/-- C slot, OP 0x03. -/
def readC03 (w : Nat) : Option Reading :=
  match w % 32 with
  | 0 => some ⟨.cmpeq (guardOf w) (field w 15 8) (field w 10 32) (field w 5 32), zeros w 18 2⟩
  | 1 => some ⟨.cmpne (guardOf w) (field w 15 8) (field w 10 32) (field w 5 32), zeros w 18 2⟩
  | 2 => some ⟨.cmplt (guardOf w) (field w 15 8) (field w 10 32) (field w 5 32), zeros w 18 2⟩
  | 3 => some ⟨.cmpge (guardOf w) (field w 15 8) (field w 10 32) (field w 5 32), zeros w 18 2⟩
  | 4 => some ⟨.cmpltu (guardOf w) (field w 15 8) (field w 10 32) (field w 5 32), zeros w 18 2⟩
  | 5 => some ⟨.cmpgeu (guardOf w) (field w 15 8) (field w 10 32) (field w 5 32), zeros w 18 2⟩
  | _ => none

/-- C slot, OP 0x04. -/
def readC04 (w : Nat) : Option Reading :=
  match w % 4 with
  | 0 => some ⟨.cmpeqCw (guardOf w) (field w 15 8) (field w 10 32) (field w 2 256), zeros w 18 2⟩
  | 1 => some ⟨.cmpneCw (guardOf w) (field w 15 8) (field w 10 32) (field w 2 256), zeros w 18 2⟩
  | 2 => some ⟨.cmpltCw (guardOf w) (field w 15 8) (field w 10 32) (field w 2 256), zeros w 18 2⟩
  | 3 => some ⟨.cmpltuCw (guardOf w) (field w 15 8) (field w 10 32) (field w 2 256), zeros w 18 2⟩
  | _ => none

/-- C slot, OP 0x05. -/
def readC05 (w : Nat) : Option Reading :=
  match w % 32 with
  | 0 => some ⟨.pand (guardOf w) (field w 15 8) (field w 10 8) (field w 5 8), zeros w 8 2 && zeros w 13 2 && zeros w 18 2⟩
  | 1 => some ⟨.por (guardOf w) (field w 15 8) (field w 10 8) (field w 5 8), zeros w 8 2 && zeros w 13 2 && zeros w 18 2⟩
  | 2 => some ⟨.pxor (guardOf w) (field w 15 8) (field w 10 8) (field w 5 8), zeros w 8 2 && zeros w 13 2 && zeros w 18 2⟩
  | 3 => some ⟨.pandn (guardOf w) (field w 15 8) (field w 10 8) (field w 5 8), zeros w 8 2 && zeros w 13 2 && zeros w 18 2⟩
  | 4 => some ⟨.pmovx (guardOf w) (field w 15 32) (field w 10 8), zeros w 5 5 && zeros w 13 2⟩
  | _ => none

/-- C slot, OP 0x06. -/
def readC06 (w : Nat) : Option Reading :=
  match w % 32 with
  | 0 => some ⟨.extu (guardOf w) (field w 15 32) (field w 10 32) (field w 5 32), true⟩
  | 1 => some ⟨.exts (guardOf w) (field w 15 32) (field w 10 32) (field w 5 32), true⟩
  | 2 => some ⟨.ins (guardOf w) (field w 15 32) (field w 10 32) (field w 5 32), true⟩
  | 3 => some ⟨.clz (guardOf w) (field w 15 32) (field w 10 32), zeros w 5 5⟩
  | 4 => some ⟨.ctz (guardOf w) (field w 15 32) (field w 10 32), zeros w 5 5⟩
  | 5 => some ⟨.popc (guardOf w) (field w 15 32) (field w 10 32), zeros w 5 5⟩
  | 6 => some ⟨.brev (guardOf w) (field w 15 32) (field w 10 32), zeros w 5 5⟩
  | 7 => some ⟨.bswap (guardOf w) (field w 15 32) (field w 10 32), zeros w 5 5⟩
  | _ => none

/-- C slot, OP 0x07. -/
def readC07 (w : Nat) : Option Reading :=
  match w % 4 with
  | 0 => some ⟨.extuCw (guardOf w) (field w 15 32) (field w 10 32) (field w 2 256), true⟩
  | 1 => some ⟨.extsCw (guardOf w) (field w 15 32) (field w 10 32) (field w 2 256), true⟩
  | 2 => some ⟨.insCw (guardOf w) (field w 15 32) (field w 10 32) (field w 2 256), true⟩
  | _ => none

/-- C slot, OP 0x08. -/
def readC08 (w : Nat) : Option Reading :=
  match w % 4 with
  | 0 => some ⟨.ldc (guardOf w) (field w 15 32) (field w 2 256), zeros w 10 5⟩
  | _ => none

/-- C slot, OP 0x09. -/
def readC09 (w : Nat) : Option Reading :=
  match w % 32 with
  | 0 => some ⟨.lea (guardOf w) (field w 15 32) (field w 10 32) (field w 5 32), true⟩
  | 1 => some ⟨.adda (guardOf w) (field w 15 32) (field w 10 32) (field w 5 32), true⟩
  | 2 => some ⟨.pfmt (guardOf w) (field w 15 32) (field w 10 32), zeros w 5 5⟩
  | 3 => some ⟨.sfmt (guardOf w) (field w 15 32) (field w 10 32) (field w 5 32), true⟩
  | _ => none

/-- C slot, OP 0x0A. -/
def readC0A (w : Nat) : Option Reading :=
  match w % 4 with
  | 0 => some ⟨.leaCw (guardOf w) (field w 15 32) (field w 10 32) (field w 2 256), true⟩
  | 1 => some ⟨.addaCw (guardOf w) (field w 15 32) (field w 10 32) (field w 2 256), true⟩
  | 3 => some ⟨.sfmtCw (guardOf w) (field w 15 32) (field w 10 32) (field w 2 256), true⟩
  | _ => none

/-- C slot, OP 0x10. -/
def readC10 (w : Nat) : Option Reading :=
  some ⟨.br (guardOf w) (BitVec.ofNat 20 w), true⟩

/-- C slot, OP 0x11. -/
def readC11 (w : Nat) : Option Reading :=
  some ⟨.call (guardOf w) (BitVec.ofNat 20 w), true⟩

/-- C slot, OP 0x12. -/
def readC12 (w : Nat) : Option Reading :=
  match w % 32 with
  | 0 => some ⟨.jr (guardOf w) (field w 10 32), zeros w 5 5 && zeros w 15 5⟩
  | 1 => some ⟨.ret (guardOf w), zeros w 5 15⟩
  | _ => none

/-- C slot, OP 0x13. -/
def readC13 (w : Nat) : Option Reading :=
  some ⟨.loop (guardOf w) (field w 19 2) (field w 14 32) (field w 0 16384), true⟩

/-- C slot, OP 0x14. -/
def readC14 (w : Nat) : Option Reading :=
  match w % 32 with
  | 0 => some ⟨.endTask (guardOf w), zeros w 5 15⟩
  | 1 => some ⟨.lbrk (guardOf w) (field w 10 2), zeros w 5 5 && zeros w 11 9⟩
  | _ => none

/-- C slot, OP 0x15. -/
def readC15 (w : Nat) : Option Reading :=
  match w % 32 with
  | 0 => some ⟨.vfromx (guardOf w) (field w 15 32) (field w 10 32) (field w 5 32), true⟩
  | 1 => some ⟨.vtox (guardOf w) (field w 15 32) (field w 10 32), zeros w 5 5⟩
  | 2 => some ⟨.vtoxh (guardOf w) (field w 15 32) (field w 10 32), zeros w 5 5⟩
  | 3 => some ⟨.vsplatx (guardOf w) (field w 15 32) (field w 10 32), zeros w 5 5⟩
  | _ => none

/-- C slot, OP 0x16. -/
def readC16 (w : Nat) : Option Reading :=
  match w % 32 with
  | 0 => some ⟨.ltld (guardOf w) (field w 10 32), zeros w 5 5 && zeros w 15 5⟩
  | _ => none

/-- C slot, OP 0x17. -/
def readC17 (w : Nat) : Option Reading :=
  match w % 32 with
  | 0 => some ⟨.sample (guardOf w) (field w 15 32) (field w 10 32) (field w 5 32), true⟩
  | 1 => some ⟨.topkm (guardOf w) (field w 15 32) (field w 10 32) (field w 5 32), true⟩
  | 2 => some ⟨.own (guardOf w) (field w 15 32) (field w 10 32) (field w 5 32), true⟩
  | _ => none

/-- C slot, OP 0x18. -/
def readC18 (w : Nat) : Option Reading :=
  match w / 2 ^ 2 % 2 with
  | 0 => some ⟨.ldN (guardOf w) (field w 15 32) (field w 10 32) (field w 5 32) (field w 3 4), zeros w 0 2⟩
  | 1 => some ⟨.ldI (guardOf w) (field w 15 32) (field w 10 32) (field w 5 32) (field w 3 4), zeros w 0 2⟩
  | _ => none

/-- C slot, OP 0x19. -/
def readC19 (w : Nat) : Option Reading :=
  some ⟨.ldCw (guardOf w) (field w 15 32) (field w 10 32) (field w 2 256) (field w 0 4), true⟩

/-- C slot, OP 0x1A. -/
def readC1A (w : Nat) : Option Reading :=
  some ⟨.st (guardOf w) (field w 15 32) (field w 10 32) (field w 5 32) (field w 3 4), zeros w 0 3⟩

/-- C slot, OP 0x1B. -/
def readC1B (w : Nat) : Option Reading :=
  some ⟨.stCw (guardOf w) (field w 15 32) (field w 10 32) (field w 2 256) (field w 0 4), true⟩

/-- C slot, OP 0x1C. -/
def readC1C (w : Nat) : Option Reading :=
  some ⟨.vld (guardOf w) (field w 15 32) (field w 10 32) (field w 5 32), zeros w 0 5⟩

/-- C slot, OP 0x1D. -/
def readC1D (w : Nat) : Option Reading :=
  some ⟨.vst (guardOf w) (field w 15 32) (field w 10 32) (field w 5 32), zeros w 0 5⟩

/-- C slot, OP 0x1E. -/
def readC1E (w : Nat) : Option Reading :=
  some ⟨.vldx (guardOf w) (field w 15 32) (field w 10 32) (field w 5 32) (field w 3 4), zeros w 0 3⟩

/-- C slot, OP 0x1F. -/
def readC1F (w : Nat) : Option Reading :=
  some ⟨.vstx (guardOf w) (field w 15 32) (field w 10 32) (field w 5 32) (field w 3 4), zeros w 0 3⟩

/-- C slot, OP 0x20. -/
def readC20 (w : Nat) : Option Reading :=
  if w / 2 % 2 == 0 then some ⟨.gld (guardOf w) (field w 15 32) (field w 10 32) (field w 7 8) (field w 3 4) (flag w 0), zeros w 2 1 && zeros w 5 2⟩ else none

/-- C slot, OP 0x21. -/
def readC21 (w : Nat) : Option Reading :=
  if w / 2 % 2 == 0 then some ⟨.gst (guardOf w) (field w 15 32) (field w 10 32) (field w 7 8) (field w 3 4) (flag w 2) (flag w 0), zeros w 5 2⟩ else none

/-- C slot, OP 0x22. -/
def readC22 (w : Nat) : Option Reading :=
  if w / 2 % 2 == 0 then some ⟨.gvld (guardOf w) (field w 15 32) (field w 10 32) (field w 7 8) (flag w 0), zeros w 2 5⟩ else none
****************
# Work required
Beginning with the line containing "def readC19 (w" and ending with the line containing "def readC1B (w", extract those lines exactly from the listing above, and only those.

# Result
def readC19 (w : Nat) : Option Reading :=
  some ⟨.ldCw (guardOf w) (field w 15 32) (field w 10 32) (field w 2 256) (field w 0 4), true⟩

/-- C slot, OP 0x1A. -/
def readC1A (w : Nat) : Option Reading :=
  some ⟨.st (guardOf w) (field w 15 32) (field w 10 32) (field w 5 32) (field w 3 4), zeros w 0 3⟩

/-- C slot, OP 0x1B. -/
def readC1B (w : Nat) : Option Reading :=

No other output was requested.